Parallel Corpora Available On-Line
This page is your 'shopping list' for parallel texts. Let us know if we're missing something.
- We don't claim anything about copyright issues, make sure you don't break any restrictions.
- We don't claim anything about alignment of the collections. Some sources might need more work from you, some might need less.
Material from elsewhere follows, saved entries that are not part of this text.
/-! ### Reading (R5, R366) -/

/-- The MAG registers of a VF window: slots relative to the seam's range (R307). -/
def vfMagView (s : State) (n o : Nat) : Nat :=
  let c := seamRec s n
  let k := rfField s (seamBase n + 0x21000) 11 0
  let own := fun (e : Nat × MagSlot) => e.2.loaded && decide (c.magBase ≤ e.1 ∧ e.1 < c.magBase + c.magCount)
  magView s (if k < c.magCount then some (c.magBase + k) else none) (s.cry.mag.filter own).length o

/-- The registers that have their home in a seam's window: the seam's own, its VF's mailbox and its Magazine view. -/
def seamHomeView (s : State) (n o : Nat) : Nat :=
  if o < 0x1000 then seamRegView s n o
  else if 0x2000 ≤ o ∧ o < 0x2090 then
    let v := vfSet s n
    mbxView v.running.isSome v.running.isSome v.set (o - 0x2000)
  else if 0x21000 ≤ o ∧ o < 0x21010 then vfMagView s n (o - 0x21000)
  else 0

/-- The read-only fields of the register at a home address. -/
def roView (s : State) (a : Nat) : Nat :=
  if a < 0x00100000 then glbView s a
  else if a < 0x00200000 then fltView s (a - 0x00100000)
  else if a < 0x00300000 then lodeView s (a - 0x00200000)
  else if a < 0x00400000 then assayView s (a - 0x00300000)
  else if a < 0x00500000 then dialView s (a - 0x00400000)
  else if a < 0x00600000 then outsView s (a - 0x00500000)
  else if a < 0x00700000 then tallyView s (a - 0x00600000)
  else if a < 0x00800000 then 0
  else if a < 0x01000000 then daylView s (a - 0x00800000)
  else if a < 0x01400000 then portView s ((a - 0x01000000) / 0x10000) (a % 0x10000)
  else if a < 0x01800000 then haulView s (a - 0x01400000)
  else if a < 0x01C00000 then galView s ((a - 0x01800000) / 0x40000) (a % 0x40000)
  else if a < 0x01D00000 then shaftView s (a - 0x01C00000)
  else if a < 0x01E00000 then cryptoView s (a - 0x01D00000)
  else if a < 0x01F00000 then chkView (a - 0x01E00000)
  else if a < 0x02000000 then wbrView s (a - 0x01F00000)
  else if a < 0x03000000 then seamHomeView s ((a - 0x02000000) / 0x100000) (a % 0x100000)
  else if a = 0x03F08000 then pendingBits s 0 32
  else if a = 0x03F08004 then pendingBits s 32 32
  else if 0x100000000 ≤ a ∧ a < 0x101000000 ∧ a % 0x100000 = 0xF8000 then pendingBits s (64 + 4 * ((a - 0x100000000) / 0x100000)) 4
  else if isCfg a then cfgView s (a - cfgBase)
  else 0

/-- A DIAL channel's RW registers are the Foreman's on REF and MON channels (R99, R102). -/
def foremanReg (s : State) (a : Nat) : Bool :=
  decide (0x00401000 ≤ a ∧ a < 0x00401600 ∧ a % 0x40 < 0x10)
    && decide ((dialCfg s ((a - 0x00401000) / 0x40)).role = 1 ∨ (dialCfg s ((a - 0x00401000) / 0x40)).role = 2)

/-- The stored fields of the register at a home address. -/
def storedView (s : State) (a : Nat) : Nat :=
  let m := regMask a
  if foremanReg s a then 0 else rfGet s a &&& (m.rw ||| m.w1c ||| m.rc)

/-- The 32-bit value of the register at a home address. -/
def readReg (s : State) (a : Nat) : Nat := if a % 4 = 0 then (roView s a ||| storedView s a) % 2 ^ 32 else 0

/-- The home address of an offset in seam `n`'s window (R307): its own registers, or the register that it mirrors. [DESIGN CHOICE, log 20] -/
def windowHome (s : State) (n o : Nat) : Option Nat :=
  if !(seamRec s n).configured then none
  else if o < 0x1000 ∨ (0x2000 ≤ o ∧ o < 0x2090) ∨ (0x21000 ≤ o ∧ o < 0x21010) then some (seamBase n + o)
  else if o = 0x10000 then some 0x00600000
  else if 0x11000 + 0x10 * n ≤ o ∧ o < 0x11010 + 0x10 * n then some (0x00601000 + (o - 0x11000))
  else if 0x20100 + 0x10 * n ≤ o ∧ o < 0x20110 + 0x10 * n then some (0x01C10100 + (o - 0x20100))
  else if 0x22000 ≤ o ∧ o < 0x2200C then some (0x01C02000 + 0x10 * n + (o - 0x22000))
  else if 0x40000 ≤ o ∧ o < 0x80000 ∧ seamOwns s n ((o - 0x40000) / 0x4000) then
    let g := (o - 0x40000) / 0x4000
    let k := o % 0x4000
    if k < 0x1C ∨ (0x20 ≤ k ∧ k < 0x2C) ∨ (0x800 ≤ k ∧ k < 0x900) ∨ (0x1000 ≤ k ∧ k < 0x1200) then some (galBase g + k) else none
  else none

/-- The home address that a master's access reaches (R307, R364). A configuration request that gets retry status reaches
nothing. -/
def homeAddr (s : State) (m : Master) (a : Nat) : Option Nat :=
  match m with
  | .pf =>
    if a < 0x02000000 then some a
    else if a < 0x03000000 then windowHome s ((a - 0x02000000) / 0x100000) (a % 0x100000)
    else if a < 0x04000000 ∨ (isCfg a && !s.pcie.cfgRetry) then some a else none
  | .vf n =>
    if 0xF0000 ≤ a ∧ a < 0x100000 then some (0x100000000 + 0x100000 * n.val + a)
    else if a < 0xF0000 then windowHome s n a else none

/-- What a master reads at an address. -/
def readBy (s : State) (m : Master) (a : Nat) : Nat :=
  match homeAddr s m a with
  | some h => readReg s h
  | none => 0

end Sys2Proof.Machine
end

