/-- A stop request that no amendment made ends at the end of the period in progress, with the output in the requested state, not emitting; one that an amendment made restarts an enabled output of no group. In a window whose mean error is x: a slewing output is ALIGNED when |x| is at most the deadband and goes on slewing otherwise (x is that of the command, or the mean of the edges converted; without either only time passes: the model's choices, log entry 35); an aligned one slews when |x| is above 100 ps, keeps its state otherwise, and moves its edges by one step of opposite sign when |x| is above the deadband. A slew step moves the edges by one step size of opposite sign and leaves the slew's end to the next window. A snap output that has its grid restarts ALIGNED on the first grid instant at least 20 us after the snap edge, with no phase error. A pulse output that may emit begins to; one that a lock loss stopped starts again after a successful re-alignment. Other outputs are as they were. Completes, under conditions on state and operands alone: OUTPUT_STOPPED, HOLD_LOOP_WINDOW, SLEW_STEP, SNAP_RESTART, FIRST_PULSE. -/
def Obligations.OutputsStopSlewAndAlign : Prop :=
  (∀ (m : OutNo) (dst : OutState) (s : State), (outSt s m).stopReq = some dst → (outSt s m).byAmend = false →
    ∃ t, exec (.outputStopped m) s = .next t ∧ OnlyReports { elapseTo (outSt s m).stopTick s with outs := t.outs } t ∧
      (outSt t m).state = dst ∧ (outSt t m).emitting = false ∧ (outSt t m).stopReq = none ∧
      ∀ k, k ≠ m.val → outSt t k = outSt s k) ∧
  (∀ (m : OutNo) (dst : OutState) (s : State), (outSt s m).stopReq = some dst → (outSt s m).byAmend = true →
    (outCfg s m).en = true → (outCfg s m).group = 0 → s.lode.loOk = true →
    ∃ t, exec (.outputStopped m) s = .next t ∧ (outSt t m).stopReq = none ∧ (outSt t m).waiting = false ∧
      (outSt t m).state = (if (outCfg s m).align = 0 then .free else .starting)) ∧
  (∀ (m : OutNo) (s : State), (outSt s m).stopReq = none → exec (.outputStopped m) s = .next s) ∧
  (∀ (m : OutNo) (s : State), (outSt s m).accN = 0 →
    exec (.holdLoopWindow m none) s = .next (elapseTo (windowEnd s m) s)) ∧
  (∀ (m : OutNo) (s : State), (outSt s m).accN ≠ 0 →
    exec (.holdLoopWindow m none) s =
      exec (.holdLoopWindow m (some (roundDiv (outSt s m).accSum (outSt s m).accN))) s) ∧
  (∀ (m : OutNo) (s : State), (outSt s m).state ≠ .slew → exec (.slewStep m) s = .next s) ∧
  (∀ (m : OutNo) (x : Int) (s : State), ∃ t, exec (.holdLoopWindow m (some x)) s = .next t ∧
    (∀ k, k ≠ m.val → outSt t k = outSt s k) ∧ (outSt t m).phi = x ∧ (outSt t m).accN = 0 ∧
    ((outSt s m).state = .slew → (outSt t m).edgeAt = (outSt s m).edgeAt ∧
      (outSt t m).state = (if x.natAbs ≤ deadband s m then .aligned else .slew)) ∧
    ((outSt s m).state = .aligned →
      (outSt t m).state = (if 6553600 < x.natAbs then .slew else .aligned) ∧
      (outSt t m).edgeAt = (outSt s m).edgeAt + (if 6553600 < x.natAbs ∨ x.natAbs ≤ deadband s m then 0
        else if 0 < x then -(stepSize s m : Int) else stepSize s m))) ∧
  (∀ (m : OutNo) (s : State), (outSt s m).state = .slew →
    ∃ t, exec (.slewStep m) s = .next t ∧ (∀ k, k ≠ m.val → outSt t k = outSt s k) ∧
      outSt t m = { outSt s m with
        edgeAt := (outSt s m).edgeAt + (if 0 < (outSt s m).phi then -(stepSize s m : Int) else stepSize s m)
        stepTick := max s.clk.ticks (outSt s m).stepTick + stepInterval s m }) ∧
  (∀ (m : OutNo) (g : Int) (s : State), (outSt s m).state = .starting → (outSt s m).grid = some g →
    (outSt s m).snapDone = false → ∃ t, exec (.snapRestart m) s = .next t ∧ (outSt t m).state = .aligned ∧
      (outSt t m).edgeAt = gridNext g (outPeriod s m) (((outSt s m).snapAt + fuOfNs 20000) * 1000 : Nat) ∧
      (outSt t m).phi = 0 ∧ ∀ k, k ≠ m.val → outSt t k = outSt s k) ∧
  (∀ (m : OutNo) (s : State), mayEmit s m = true → (outSt s m).state = .aligned →
    ∃ t, exec (.firstPulse m) s = .next t ∧ (outSt t m).emitting = true ∧ (outSt t m).state = .aligned ∧
      ∀ k, k ≠ m.val → outSt t k = outSt s k) ∧
  (∀ (m : OutNo) (s : State), (outSt s m).state = .stopped → (outCfg s m).pulse = true → s.outs.realigned = true →
    s.lode.coarse = false → ∃ t, exec (.firstPulse m) s = .next t ∧
      (outSt t m).state = (if (outCfg s m).align = 0 then .free else .starting) ∧
      (outSt t m).emitting = (outSt s m).lastEdge.isSome ∧ ∀ k, k ≠ m.val → outSt t k = outSt s k)

/-- START without the characterisation bit only sets the refusal; with it START enters the first segment and leaves a group hold; STOP sets y_r to 0, clears RUN and HOLD. While it runs and is not held, each microsecond adds the slope of a ramp segment to y_r within +-1.0e-4 and takes one from the segment's time while any is left; a held or stopped one keeps y_r. A segment that ends inside a half is followed by the next. An active half that ends with the other half unfilled holds y_r as its last segment leaves it; the other synthesisers of the groups are held with it, each at its y_r. A refill marks the other half ready. When every held synthesiser has a filled half (its next one, or the one it plays while it has segments left), RAMP_RESUME releases all of them; otherwise nothing changes. Completes, under conditions on state and operands alone: RAMP_START, RAMP_STOP, RAMP_UPDATE, RAMP_SEGMENT_END, RAMP_HALF_REFILL, RAMP_UNDERRUN, RAMP_RESUME. -/
def Obligations.RampPlaybackAndUnderrun : Prop :=
  (∀ (n : SynNo) (s : State), (synCfg s n).char = false →
    exec (.rampStart n) s = .next (synMod n (fun y => { y with refused := true }) s)) ∧
  (∀ (n : SynNo) (g : RampSeg) (s : State), (synCfg s n).char = true → (synSt s n).run = false →
    (synCfg s n).profile[0]? = some g → g.type ≠ 0 →
    ∃ t, exec (.rampStart n) s = .next t ∧ (synSt t n).run = true ∧ (synSt t n).hold = (synSt s n).hold ∧ (synSt t n).seg = 0 ∧
      (synSt t n).left = g.dur ∧ (synSt t n).yr = (if g.type = 2 then clampInt (-yrMax) yrMax g.value else 0)) ∧
  (∀ (n : SynNo) (s : State), (synSt s n).run = true →
    ∃ t, exec (.rampStop n) s = .next t ∧ (synSt t n).yr = 0 ∧ (synSt t n).run = false ∧ (synSt t n).hold = false ∧
      ∀ k, k ≠ n.val → synSt t k = synSt s k) ∧
  (∀ (n : SynNo) (s : State), ∃ t, exec (.rampUpdate n) s = .next t ∧
    (((synSt s n).run = false ∨ (synSt s n).hold = true) → synSt t n = synSt s n) ∧
    (∀ g, (synSt s n).run = true → (synSt s n).hold = false → (synCfg s n).profile[(synSt s n).seg]? = some g →
      (synSt t n).yr = clampInt (-yrMax) yrMax ((synSt s n).yr + if g.type = 1 ∧ 0 < (synSt s n).left then g.value else 0) ∧
      (synSt t n).left = (synSt s n).left - 1)) ∧
  (∀ (n : SynNo) (g : RampSeg) (s : State), (synSt s n).run = true → (synSt s n).hold = false →
    ((synSt s n).seg + 1) % 512 ≠ 0 → (synCfg s n).profile[(synSt s n).seg + 1]? = some g → g.type ≠ 0 →
    ∃ t, exec (.rampSegmentEnd n) s = .next t ∧ (synSt t n).seg = (synSt s n).seg + 1 ∧
      (synSt t n).left = g.dur ∧ (synSt t n).run = true) ∧
  (∀ (n : SynNo) (s : State), (synSt s n).run = true → exec (.rampHalfRefill n) s =
    .next (synMod n (fun y => { y with nextReady := true }) s)) ∧
  (∀ (n : SynNo) (g : RampSeg) (s : State), (synSt s n).run = true → (synSt s n).hold = false →
    (synSt s n).nextReady = false → lastOfHalf s n = true → (synCfg s n).profile[(synSt s n).seg]? = some g →
    ∃ t, exec (.rampUnderrun n) s = .next t ∧ (∀ k ∈ holdSet s n, (synSt t k).hold = true) ∧
      (synSt t n).left = 0 ∧ (synSt t n).seg = (synSt s n).seg ∧
      (synSt t n).yr = clampInt (-yrMax) yrMax
        ((synSt s n).yr + (if g.type = 1 then g.value else 0) * (synSt s n).left) ∧
      (∀ k, k ≠ n.val → (synSt t k).yr = (synSt s k).yr) ∧ t.lode = s.lode) ∧
  (∀ (n : SynNo) (s : State), (synSt s n).run = false →
    exec (.rampHalfRefill n) s = .next s ∧ exec (.rampStop n) s = .next s) ∧
  (∀ s : State, (∀ n, n < 4 → (synSt s n).hold = true → halfFilled s n = true) →
    ∃ t, exec .rampResume s = .next t ∧ ∀ n, n < 4 → (synSt t n).hold = false) ∧
  (∀ (n : SynNo) (s : State), (synSt s n).hold = true → halfFilled s n = false → exec .rampResume s = .next s)
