-- ==== Sys2Proof/Laws/State.lean ====
section
/-! SUPPORT. The fields of the state after each named update: one lemma per field that the update leaves as it was. -/

namespace Sys2Proof.Machine

/-! `rfSet` changes `rf` only. -/
@[simp] theorem rfSet_clk (a v : Nat) (s : State) : (rfSet a v s).clk = s.clk := rfl
@[simp] theorem rfSet_leap (a v : Nat) (s : State) : (rfSet a v s).leap = s.leap := rfl
@[simp] theorem rfSet_lode (a v : Nat) (s : State) : (rfSet a v s).lode = s.lode := rfl
@[simp] theorem rfSet_assay (a v : Nat) (s : State) : (rfSet a v s).assay = s.assay := rfl
@[simp] theorem rfSet_tally (a v : Nat) (s : State) : (rfSet a v s).tally = s.tally := rfl
@[simp] theorem rfSet_dial (a v : Nat) (s : State) : (rfSet a v s).dial = s.dial := rfl
@[simp] theorem rfSet_dayl (a v : Nat) (s : State) : (rfSet a v s).dayl = s.dayl := rfl
@[simp] theorem rfSet_outs (a v : Nat) (s : State) : (rfSet a v s).outs = s.outs := rfl
@[simp] theorem rfSet_prt (a v : Nat) (s : State) : (rfSet a v s).prt = s.prt := rfl
@[simp] theorem rfSet_gals (a v : Nat) (s : State) : (rfSet a v s).gals = s.gals := rfl
@[simp] theorem rfSet_picks (a v : Nat) (s : State) : (rfSet a v s).picks = s.picks := rfl
@[simp] theorem rfSet_shaft (a v : Nat) (s : State) : (rfSet a v s).shaft = s.shaft := rfl
@[simp] theorem rfSet_sess (a v : Nat) (s : State) : (rfSet a v s).sess = s.sess := rfl
@[simp] theorem rfSet_cry (a v : Nat) (s : State) : (rfSet a v s).cry = s.cry := rfl
@[simp] theorem rfSet_seam (a v : Nat) (s : State) : (rfSet a v s).seam = s.seam := rfl
@[simp] theorem rfSet_ptpRef (a v : Nat) (s : State) : (rfSet a v s).ptpRef = s.ptpRef := rfl
@[simp] theorem rfSet_haul (a v : Nat) (s : State) : (rfSet a v s).haul = s.haul := rfl
@[simp] theorem rfSet_wbr (a v : Nat) (s : State) : (rfSet a v s).wbr = s.wbr := rfl
@[simp] theorem rfSet_fault (a v : Nat) (s : State) : (rfSet a v s).fault = s.fault := rfl
@[simp] theorem rfSet_power (a v : Nat) (s : State) : (rfSet a v s).power = s.power := rfl
@[simp] theorem rfSet_otp (a v : Nat) (s : State) : (rfSet a v s).otp = s.otp := rfl
@[simp] theorem rfSet_surv (a v : Nat) (s : State) : (rfSet a v s).surv = s.surv := rfl
@[simp] theorem rfSet_cfg (a v : Nat) (s : State) : (rfSet a v s).cfg = s.cfg := rfl
@[simp] theorem rfSet_mbx (a v : Nat) (s : State) : (rfSet a v s).mbx = s.mbx := rfl
@[simp] theorem rfSet_pcie (a v : Nat) (s : State) : (rfSet a v s).pcie = s.pcie := rfl
@[simp] theorem rfSet_spi (a v : Nat) (s : State) : (rfSet a v s).spi = s.spi := rfl
@[simp] theorem rfSet_flash (a v : Nat) (s : State) : (rfSet a v s).flash = s.flash := rfl
@[simp] theorem rfSet_hostLoad (a v : Nat) (s : State) : (rfSet a v s).hostLoad = s.hostLoad := rfl
@[simp] theorem rfSet_pending (a v : Nat) (s : State) : (rfSet a v s).pending = s.pending := rfl

/-! `rfOr` changes `rf` only. -/
@[simp] theorem rfOr_clk (a m : Nat) (s : State) : (rfOr a m s).clk = s.clk := rfl
@[simp] theorem rfOr_leap (a m : Nat) (s : State) : (rfOr a m s).leap = s.leap := rfl
@[simp] theorem rfOr_lode (a m : Nat) (s : State) : (rfOr a m s).lode = s.lode := rfl
@[simp] theorem rfOr_assay (a m : Nat) (s : State) : (rfOr a m s).assay = s.assay := rfl
@[simp] theorem rfOr_tally (a m : Nat) (s : State) : (rfOr a m s).tally = s.tally := rfl
@[simp] theorem rfOr_dial (a m : Nat) (s : State) : (rfOr a m s).dial = s.dial := rfl
@[simp] theorem rfOr_dayl (a m : Nat) (s : State) : (rfOr a m s).dayl = s.dayl := rfl
@[simp] theorem rfOr_outs (a m : Nat) (s : State) : (rfOr a m s).outs = s.outs := rfl
@[simp] theorem rfOr_prt (a m : Nat) (s : State) : (rfOr a m s).prt = s.prt := rfl
@[simp] theorem rfOr_gals (a m : Nat) (s : State) : (rfOr a m s).gals = s.gals := rfl
@[simp] theorem rfOr_picks (a m : Nat) (s : State) : (rfOr a m s).picks = s.picks := rfl
@[simp] theorem rfOr_shaft (a m : Nat) (s : State) : (rfOr a m s).shaft = s.shaft := rfl
@[simp] theorem rfOr_sess (a m : Nat) (s : State) : (rfOr a m s).sess = s.sess := rfl
@[simp] theorem rfOr_cry (a m : Nat) (s : State) : (rfOr a m s).cry = s.cry := rfl
@[simp] theorem rfOr_seam (a m : Nat) (s : State) : (rfOr a m s).seam = s.seam := rfl
@[simp] theorem rfOr_ptpRef (a m : Nat) (s : State) : (rfOr a m s).ptpRef = s.ptpRef := rfl
@[simp] theorem rfOr_haul (a m : Nat) (s : State) : (rfOr a m s).haul = s.haul := rfl
@[simp] theorem rfOr_wbr (a m : Nat) (s : State) : (rfOr a m s).wbr = s.wbr := rfl
@[simp] theorem rfOr_fault (a m : Nat) (s : State) : (rfOr a m s).fault = s.fault := rfl
@[simp] theorem rfOr_power (a m : Nat) (s : State) : (rfOr a m s).power = s.power := rfl
@[simp] theorem rfOr_otp (a m : Nat) (s : State) : (rfOr a m s).otp = s.otp := rfl
@[simp] theorem rfOr_surv (a m : Nat) (s : State) : (rfOr a m s).surv = s.surv := rfl
@[simp] theorem rfOr_cfg (a m : Nat) (s : State) : (rfOr a m s).cfg = s.cfg := rfl
@[simp] theorem rfOr_mbx (a m : Nat) (s : State) : (rfOr a m s).mbx = s.mbx := rfl
@[simp] theorem rfOr_pcie (a m : Nat) (s : State) : (rfOr a m s).pcie = s.pcie := rfl
@[simp] theorem rfOr_spi (a m : Nat) (s : State) : (rfOr a m s).spi = s.spi := rfl
@[simp] theorem rfOr_flash (a m : Nat) (s : State) : (rfOr a m s).flash = s.flash := rfl
@[simp] theorem rfOr_hostLoad (a m : Nat) (s : State) : (rfOr a m s).hostLoad = s.hostLoad := rfl
@[simp] theorem rfOr_pending (a m : Nat) (s : State) : (rfOr a m s).pending = s.pending := rfl

/-! `rfClear` changes `rf` only. -/
@[simp] theorem rfClear_clk (a m : Nat) (s : State) : (rfClear a m s).clk = s.clk := rfl
@[simp] theorem rfClear_leap (a m : Nat) (s : State) : (rfClear a m s).leap = s.leap := rfl
@[simp] theorem rfClear_lode (a m : Nat) (s : State) : (rfClear a m s).lode = s.lode := rfl
@[simp] theorem rfClear_assay (a m : Nat) (s : State) : (rfClear a m s).assay = s.assay := rfl
@[simp] theorem rfClear_tally (a m : Nat) (s : State) : (rfClear a m s).tally = s.tally := rfl
@[simp] theorem rfClear_dial (a m : Nat) (s : State) : (rfClear a m s).dial = s.dial := rfl
@[simp] theorem rfClear_dayl (a m : Nat) (s : State) : (rfClear a m s).dayl = s.dayl := rfl
@[simp] theorem rfClear_outs (a m : Nat) (s : State) : (rfClear a m s).outs = s.outs := rfl
@[simp] theorem rfClear_prt (a m : Nat) (s : State) : (rfClear a m s).prt = s.prt := rfl
@[simp] theorem rfClear_gals (a m : Nat) (s : State) : (rfClear a m s).gals = s.gals := rfl
@[simp] theorem rfClear_picks (a m : Nat) (s : State) : (rfClear a m s).picks = s.picks := rfl
@[simp] theorem rfClear_shaft (a m : Nat) (s : State) : (rfClear a m s).shaft = s.shaft := rfl
@[simp] theorem rfClear_sess (a m : Nat) (s : State) : (rfClear a m s).sess = s.sess := rfl
@[simp] theorem rfClear_cry (a m : Nat) (s : State) : (rfClear a m s).cry = s.cry := rfl
@[simp] theorem rfClear_seam (a m : Nat) (s : State) : (rfClear a m s).seam = s.seam := rfl
@[simp] theorem rfClear_ptpRef (a m : Nat) (s : State) : (rfClear a m s).ptpRef = s.ptpRef := rfl
@[simp] theorem rfClear_haul (a m : Nat) (s : State) : (rfClear a m s).haul = s.haul := rfl
@[simp] theorem rfClear_wbr (a m : Nat) (s : State) : (rfClear a m s).wbr = s.wbr := rfl
@[simp] theorem rfClear_fault (a m : Nat) (s : State) : (rfClear a m s).fault = s.fault := rfl
@[simp] theorem rfClear_power (a m : Nat) (s : State) : (rfClear a m s).power = s.power := rfl
@[simp] theorem rfClear_otp (a m : Nat) (s : State) : (rfClear a m s).otp = s.otp := rfl
@[simp] theorem rfClear_surv (a m : Nat) (s : State) : (rfClear a m s).surv = s.surv := rfl
@[simp] theorem rfClear_cfg (a m : Nat) (s : State) : (rfClear a m s).cfg = s.cfg := rfl
@[simp] theorem rfClear_mbx (a m : Nat) (s : State) : (rfClear a m s).mbx = s.mbx := rfl
@[simp] theorem rfClear_pcie (a m : Nat) (s : State) : (rfClear a m s).pcie = s.pcie := rfl
@[simp] theorem rfClear_spi (a m : Nat) (s : State) : (rfClear a m s).spi = s.spi := rfl
@[simp] theorem rfClear_flash (a m : Nat) (s : State) : (rfClear a m s).flash = s.flash := rfl
@[simp] theorem rfClear_hostLoad (a m : Nat) (s : State) : (rfClear a m s).hostLoad = s.hostLoad := rfl
@[simp] theorem rfClear_pending (a m : Nat) (s : State) : (rfClear a m s).pending = s.pending := rfl
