-- ==== Sys2Proof/Tests/Slice0.lean ====
section
/-! SUPPORT. The model's own tests: ill-formed terms that WellFormed refuses, decoded words, worked examples of the manual, and a concrete state and operands that meet the hypotheses of each statement. -/

namespace Sys2Proof.Tests

-- One test after another: a test whose kernel evaluation waits for the one before it would hold a thread and its stack.
set_option Elab.async false

open Machine Safety

/-- A device that runs, with its Lode in a state. -/
def lodeAt (x : LodeState) : State :=
  { State.reset with
    power := { phase := .running }
    lode := { state := x, tbpllLock := true, loOk := true, seeded := true } }

/-- A device with one entry in REFERENCES, whose monitor is in a state. -/
def refAt (n : Nat) (q : QState) : State :=
  { lodeAt .locked with
    cfg := { refs := { refs := [{ id := n }], timeList := [{ id := n }] } }
    assay := { refs := [(n, { q := q, active := true })], selRef := n } }

/-- A running device: port 63 enabled and up, its pair with seam 15 at home in gallery 15, and a rule for every frame. -/
def served : State :=
  { lodeAt .locked with
    power := { phase := .running, selftestDone := true }
    lode := { state := .locked, tbpllLock := true, loOk := true, seeded := true, svc := true }
    cfg := {
      str := { ports := [(63, { en := true, speed := 1 })], gals := [(15, { used := true, seam := 15, alt := 14 })]
               pairs := [{ port := 63, seam := 15, home := 15 }] }
      seams := { present := true, seams := [(15, { configured := true, limit := 1600, domains := [{ number := 24, profile := 2 }, { number := 44, profile := 1 }] })]
                 rules := [{ ports := 2 ^ 63, seam := 15 }] } }
    surv := { state := 3, structureApplied := true }
    tally := { gates := [(15, { stopped := false })] }
    gals := [(15, { phase := .active, banks := [(0, { prog := { mask := 2 ^ 15, insns := [0xE500], dispatch := List.replicate 16 0 } })] })]
    prt := { ports := [(63, { link := true, tsValid := true })] } }

/-- That device with a state of its port. -/
def portAt (p : PortSt) : State := { served with prt := { ports := [(63, p)] } }

/-- That device with a state of its gallery. -/
def galAt (g : GalSt) : State := { served with gals := [(15, g)] }

/-- That device with a state of its last pick. -/
def pickAt (p : PickSt) : State := { served with picks := [(511, p)] }

/-- A device whose self-test has ended, reachable from both sets, with KEY_PRIV. -/
def ready : State :=
  { lodeAt .locked with
    power := { phase := .running, selftestDone := true, keyPriv := true, addr4 := true, flash64 := true }
    pcie := { inReset := false, busMaster := true, cfgRetry := false }
    spi := { access := true } }

/-- That device while a command runs. -/
def readyWith (r : Running) : State := { ready with mbx := { running := some r } }
/-! ### Witnesses: clocks, Lode, references and the Tally -/

theorem witness_StepRunsFrontCommand : State.reset.pending = [] := rfl

theorem witness_TimePassesAdditively :
    ((lodeAt .locked).lode.loOk = true ∧ (lodeAt .locked).lode.tbpllLock = true) ∧ State.reset.lode.loOk = false := by
  decide

theorem witness_LodeTimersEndTheirStates :
    (let s := lodeAt .acquire
     let s := { s with lode := { s.lode with settleTick := some 0 } }
     s.lode.state = .acquire ∧ s.lode.settleTick = some 0 ∧ s.lode.seeded = true ∧ s.lode.coarse = false ∧ s.lode.loOk = true) ∧
    State.reset.lode.seeded = false ∧
    (let s := lodeAt .pull
     let s := { s with lode := { s.lode with pullOn := true } }
     s.lode.state = .pull ∧ s.lode.pullOn = true) ∧
    (let s := lodeAt .holdover
     let s := { s with lode := { s.lode with lim := { holdMax := 1 } } }
     s.lode.state = .holdover ∧ s.lode.lim.holdMax ≠ 0) ∧
    (let s := lodeAt .free
     let s := { s with surv := { structureApplied := true } }
     s.lode.state = .free ∧ s.surv.structureApplied = true) := by decide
And remember, we're interested in any tools you create to get the clean data from not so clean collections.
- Europarl, data of release 7 available (most of European languages)
- News Commentary corpus, part of WMT 2013 shared task training data
- OPUS (various languages, various sub-corpora)
- Subtitles (various languages, various sites, e.g. OpenSubtitles, TED)
- JRC-Acquis Multilingual legal text in 22 European languages
- EU Official Journal Multilingual legal text in 22 European languages
- The United Nations Parallel Corpus v1.0 - An official parallel corpus released by the United Nations. Constains sentence aligned data for all 6 language pairs and a fully-aligned subcorpus across all 6 languages.
- Multi-UN A Multilingual corpus from United Nation documents in 7 languages (an older, unofficial release than the corpus above.)
- Microtopia A Multilingual corpus extracted from Twitter and Sina Weibo in 11 languages.
- Asian Scientific Paper Excerpt Corpus Japanese-English and Japanese-Chinese scientific paper abstracts (3 million sentence pairs JE, 600,000 sentence pairs JC)
Besides collections mentioned above, LDC has heaps of data available.